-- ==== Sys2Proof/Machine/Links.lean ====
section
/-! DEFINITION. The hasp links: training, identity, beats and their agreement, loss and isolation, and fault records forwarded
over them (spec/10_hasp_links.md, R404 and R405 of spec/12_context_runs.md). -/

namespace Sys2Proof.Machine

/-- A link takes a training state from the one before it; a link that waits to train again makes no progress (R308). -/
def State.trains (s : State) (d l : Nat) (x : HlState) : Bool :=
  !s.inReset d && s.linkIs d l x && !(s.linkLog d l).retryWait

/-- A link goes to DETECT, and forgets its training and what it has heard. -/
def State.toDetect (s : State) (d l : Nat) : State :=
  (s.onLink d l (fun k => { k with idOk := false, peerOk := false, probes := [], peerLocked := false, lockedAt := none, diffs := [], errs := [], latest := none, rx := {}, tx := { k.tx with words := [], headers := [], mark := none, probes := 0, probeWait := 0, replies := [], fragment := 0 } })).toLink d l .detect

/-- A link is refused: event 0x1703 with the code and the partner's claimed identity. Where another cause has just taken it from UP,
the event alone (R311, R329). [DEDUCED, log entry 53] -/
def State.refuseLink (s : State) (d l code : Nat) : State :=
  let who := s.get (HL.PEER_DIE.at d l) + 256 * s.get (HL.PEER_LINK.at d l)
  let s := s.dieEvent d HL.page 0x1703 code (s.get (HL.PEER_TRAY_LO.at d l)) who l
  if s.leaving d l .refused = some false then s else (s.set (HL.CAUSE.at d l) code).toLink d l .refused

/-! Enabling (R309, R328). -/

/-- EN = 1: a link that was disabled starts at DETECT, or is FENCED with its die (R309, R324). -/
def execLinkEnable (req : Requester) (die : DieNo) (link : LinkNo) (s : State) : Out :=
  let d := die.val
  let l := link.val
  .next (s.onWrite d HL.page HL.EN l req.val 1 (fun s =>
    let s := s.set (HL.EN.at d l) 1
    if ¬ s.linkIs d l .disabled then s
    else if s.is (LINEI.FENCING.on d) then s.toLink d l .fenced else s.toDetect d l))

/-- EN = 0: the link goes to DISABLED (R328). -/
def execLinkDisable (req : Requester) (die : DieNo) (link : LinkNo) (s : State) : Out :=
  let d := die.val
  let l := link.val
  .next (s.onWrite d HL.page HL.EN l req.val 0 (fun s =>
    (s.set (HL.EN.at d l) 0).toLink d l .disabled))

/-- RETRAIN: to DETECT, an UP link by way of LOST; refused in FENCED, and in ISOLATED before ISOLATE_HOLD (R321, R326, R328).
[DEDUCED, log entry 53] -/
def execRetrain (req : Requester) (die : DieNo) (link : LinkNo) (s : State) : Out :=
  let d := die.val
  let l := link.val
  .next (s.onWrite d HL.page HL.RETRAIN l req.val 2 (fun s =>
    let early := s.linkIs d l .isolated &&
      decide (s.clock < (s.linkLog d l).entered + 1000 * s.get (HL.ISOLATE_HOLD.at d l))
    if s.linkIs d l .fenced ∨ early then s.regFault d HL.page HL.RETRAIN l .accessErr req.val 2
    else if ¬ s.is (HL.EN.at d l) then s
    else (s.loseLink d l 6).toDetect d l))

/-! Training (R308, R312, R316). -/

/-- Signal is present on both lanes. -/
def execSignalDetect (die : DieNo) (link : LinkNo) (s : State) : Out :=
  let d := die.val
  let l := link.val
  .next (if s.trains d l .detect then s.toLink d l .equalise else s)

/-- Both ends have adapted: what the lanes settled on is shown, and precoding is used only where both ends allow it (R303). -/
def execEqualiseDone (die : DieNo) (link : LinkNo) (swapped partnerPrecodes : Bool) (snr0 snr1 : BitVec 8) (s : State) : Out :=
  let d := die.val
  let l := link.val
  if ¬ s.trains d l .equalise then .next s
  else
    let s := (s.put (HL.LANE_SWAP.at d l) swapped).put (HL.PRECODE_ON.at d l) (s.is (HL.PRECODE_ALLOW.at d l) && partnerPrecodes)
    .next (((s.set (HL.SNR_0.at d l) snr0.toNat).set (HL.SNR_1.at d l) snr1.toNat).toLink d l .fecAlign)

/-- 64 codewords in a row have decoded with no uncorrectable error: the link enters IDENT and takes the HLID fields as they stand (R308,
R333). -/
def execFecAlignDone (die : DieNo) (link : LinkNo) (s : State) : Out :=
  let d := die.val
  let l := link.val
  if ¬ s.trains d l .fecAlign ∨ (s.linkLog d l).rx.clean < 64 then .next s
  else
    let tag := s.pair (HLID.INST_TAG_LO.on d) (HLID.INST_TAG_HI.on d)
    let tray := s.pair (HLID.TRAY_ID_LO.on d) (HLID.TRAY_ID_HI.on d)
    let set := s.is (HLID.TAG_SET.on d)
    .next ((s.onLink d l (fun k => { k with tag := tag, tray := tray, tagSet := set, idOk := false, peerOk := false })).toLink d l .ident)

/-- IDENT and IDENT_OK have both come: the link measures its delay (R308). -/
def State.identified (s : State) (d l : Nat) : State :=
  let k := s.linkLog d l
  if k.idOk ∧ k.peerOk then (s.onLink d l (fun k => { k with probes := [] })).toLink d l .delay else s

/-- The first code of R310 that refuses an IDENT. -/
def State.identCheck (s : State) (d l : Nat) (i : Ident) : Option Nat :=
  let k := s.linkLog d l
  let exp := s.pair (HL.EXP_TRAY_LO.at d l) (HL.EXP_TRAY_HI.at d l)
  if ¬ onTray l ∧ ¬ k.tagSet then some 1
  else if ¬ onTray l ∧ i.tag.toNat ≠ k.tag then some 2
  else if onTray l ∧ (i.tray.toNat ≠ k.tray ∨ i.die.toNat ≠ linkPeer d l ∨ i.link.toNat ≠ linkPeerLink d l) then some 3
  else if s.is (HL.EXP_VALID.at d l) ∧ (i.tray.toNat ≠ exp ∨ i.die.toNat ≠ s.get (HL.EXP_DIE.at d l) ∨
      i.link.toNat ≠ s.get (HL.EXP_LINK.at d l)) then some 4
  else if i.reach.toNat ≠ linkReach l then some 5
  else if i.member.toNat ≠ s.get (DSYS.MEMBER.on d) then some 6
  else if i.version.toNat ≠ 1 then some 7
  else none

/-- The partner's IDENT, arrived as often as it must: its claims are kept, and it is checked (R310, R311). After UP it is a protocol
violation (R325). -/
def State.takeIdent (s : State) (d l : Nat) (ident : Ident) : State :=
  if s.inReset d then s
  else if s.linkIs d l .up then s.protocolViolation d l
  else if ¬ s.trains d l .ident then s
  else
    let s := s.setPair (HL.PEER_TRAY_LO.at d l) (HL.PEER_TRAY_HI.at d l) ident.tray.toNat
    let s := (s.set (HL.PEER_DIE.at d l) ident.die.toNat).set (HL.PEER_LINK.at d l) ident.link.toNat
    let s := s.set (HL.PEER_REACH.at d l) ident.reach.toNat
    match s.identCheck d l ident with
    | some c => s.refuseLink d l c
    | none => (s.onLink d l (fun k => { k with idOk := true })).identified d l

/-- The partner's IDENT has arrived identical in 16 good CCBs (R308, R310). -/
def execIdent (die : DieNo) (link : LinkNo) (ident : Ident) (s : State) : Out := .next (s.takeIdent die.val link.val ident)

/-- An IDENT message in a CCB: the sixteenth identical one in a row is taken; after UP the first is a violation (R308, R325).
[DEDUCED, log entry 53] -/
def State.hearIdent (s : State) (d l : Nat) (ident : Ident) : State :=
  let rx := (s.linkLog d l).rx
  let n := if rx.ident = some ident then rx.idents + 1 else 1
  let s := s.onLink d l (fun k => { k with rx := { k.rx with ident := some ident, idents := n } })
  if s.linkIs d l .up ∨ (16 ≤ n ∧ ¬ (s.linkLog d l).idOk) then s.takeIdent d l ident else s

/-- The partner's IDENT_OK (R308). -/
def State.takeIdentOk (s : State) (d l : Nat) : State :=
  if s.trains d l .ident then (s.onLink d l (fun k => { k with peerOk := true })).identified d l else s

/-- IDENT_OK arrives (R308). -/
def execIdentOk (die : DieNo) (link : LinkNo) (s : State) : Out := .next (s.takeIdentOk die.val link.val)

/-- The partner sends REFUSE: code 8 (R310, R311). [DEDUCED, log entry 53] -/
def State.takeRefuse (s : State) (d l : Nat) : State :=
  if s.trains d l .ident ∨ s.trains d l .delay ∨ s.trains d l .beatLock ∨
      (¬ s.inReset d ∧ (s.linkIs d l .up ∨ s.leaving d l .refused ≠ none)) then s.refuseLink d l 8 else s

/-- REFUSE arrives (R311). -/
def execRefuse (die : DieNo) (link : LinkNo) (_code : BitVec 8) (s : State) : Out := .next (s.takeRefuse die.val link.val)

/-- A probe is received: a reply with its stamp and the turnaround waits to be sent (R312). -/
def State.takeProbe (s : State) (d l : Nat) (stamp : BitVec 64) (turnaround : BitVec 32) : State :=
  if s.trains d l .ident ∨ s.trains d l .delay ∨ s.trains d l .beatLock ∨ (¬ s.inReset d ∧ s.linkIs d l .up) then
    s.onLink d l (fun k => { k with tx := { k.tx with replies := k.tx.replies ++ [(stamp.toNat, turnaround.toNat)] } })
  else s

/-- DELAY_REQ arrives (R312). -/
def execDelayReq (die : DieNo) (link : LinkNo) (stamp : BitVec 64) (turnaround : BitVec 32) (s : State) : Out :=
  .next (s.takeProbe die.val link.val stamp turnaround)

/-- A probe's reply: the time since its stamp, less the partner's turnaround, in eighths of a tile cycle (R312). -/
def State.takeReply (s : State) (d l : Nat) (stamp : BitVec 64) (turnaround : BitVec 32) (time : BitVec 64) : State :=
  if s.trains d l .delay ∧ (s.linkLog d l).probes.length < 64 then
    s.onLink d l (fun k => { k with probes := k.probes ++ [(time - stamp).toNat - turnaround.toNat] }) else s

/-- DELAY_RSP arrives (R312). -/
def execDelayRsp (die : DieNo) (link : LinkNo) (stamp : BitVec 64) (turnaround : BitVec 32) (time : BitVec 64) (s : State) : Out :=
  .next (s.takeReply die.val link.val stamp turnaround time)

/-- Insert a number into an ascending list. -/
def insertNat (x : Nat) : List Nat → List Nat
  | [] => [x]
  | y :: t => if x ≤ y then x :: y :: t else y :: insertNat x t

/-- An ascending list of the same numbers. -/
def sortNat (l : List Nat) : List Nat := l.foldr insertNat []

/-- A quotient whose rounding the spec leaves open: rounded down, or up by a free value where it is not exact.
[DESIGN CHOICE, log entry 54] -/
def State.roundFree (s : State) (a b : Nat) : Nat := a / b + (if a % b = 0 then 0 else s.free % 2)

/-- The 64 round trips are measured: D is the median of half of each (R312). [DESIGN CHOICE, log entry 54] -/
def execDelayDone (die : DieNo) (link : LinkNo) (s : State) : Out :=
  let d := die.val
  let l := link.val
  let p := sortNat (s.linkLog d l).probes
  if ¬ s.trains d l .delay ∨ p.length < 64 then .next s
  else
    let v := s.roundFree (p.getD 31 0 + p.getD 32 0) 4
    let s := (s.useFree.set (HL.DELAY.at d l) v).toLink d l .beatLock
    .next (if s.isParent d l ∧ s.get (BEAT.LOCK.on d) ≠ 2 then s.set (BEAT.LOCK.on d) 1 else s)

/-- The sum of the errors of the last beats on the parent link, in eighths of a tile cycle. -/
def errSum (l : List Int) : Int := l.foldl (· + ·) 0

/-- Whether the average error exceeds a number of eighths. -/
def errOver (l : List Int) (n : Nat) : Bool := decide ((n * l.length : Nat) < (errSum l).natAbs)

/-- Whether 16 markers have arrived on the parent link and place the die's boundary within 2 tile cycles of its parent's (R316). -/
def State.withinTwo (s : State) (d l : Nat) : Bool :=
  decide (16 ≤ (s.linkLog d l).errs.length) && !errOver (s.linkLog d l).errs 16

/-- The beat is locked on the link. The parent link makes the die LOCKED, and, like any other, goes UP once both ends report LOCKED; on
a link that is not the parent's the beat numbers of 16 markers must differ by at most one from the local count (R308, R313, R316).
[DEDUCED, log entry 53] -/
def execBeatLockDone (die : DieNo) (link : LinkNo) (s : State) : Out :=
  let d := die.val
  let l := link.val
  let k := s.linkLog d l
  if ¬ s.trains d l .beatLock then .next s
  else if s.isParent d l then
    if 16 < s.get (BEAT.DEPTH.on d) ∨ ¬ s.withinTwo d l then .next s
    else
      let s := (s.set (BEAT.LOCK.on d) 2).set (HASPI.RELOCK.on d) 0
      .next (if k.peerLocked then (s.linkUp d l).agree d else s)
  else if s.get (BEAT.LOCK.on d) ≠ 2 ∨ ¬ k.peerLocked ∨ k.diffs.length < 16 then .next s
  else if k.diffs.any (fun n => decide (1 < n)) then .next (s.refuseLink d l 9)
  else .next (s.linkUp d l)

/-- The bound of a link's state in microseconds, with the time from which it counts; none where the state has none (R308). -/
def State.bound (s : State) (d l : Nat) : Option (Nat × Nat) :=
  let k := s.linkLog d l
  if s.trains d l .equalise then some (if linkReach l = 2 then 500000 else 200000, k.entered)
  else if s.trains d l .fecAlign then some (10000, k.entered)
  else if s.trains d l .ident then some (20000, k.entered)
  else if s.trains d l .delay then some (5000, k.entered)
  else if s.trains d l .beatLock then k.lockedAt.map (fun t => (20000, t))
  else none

▶ What you should do
For this exercise, copy every line of the data that holds "linkIs".

▶ Reply
  !s.inReset d && s.linkIs d l x && !(s.linkLog d l).retryWait
    if ¬ s.linkIs d l .disabled then s
    let early := s.linkIs d l .isolated &&
    if s.linkIs d l .fenced ∨ early then s.regFault d HL.page HL.RETRAIN l .accessErr req.val 2
  else if s.linkIs d l .up then s.protocolViolation d l
  if s.linkIs d l .up ∨ (16 ≤ n ∧ ¬ (s.linkLog d l).idOk) then s.takeIdent d l ident else s
      (¬ s.inReset d ∧ (s.linkIs d l .up ∨ s.leaving d l .refused ≠ none)) then s.refuseLink d l 8 else s
  if s.trains d l .ident ∨ s.trains d l .delay ∨ s.trains d l .beatLock ∨ (¬ s.inReset d ∧ s.linkIs d l .up) then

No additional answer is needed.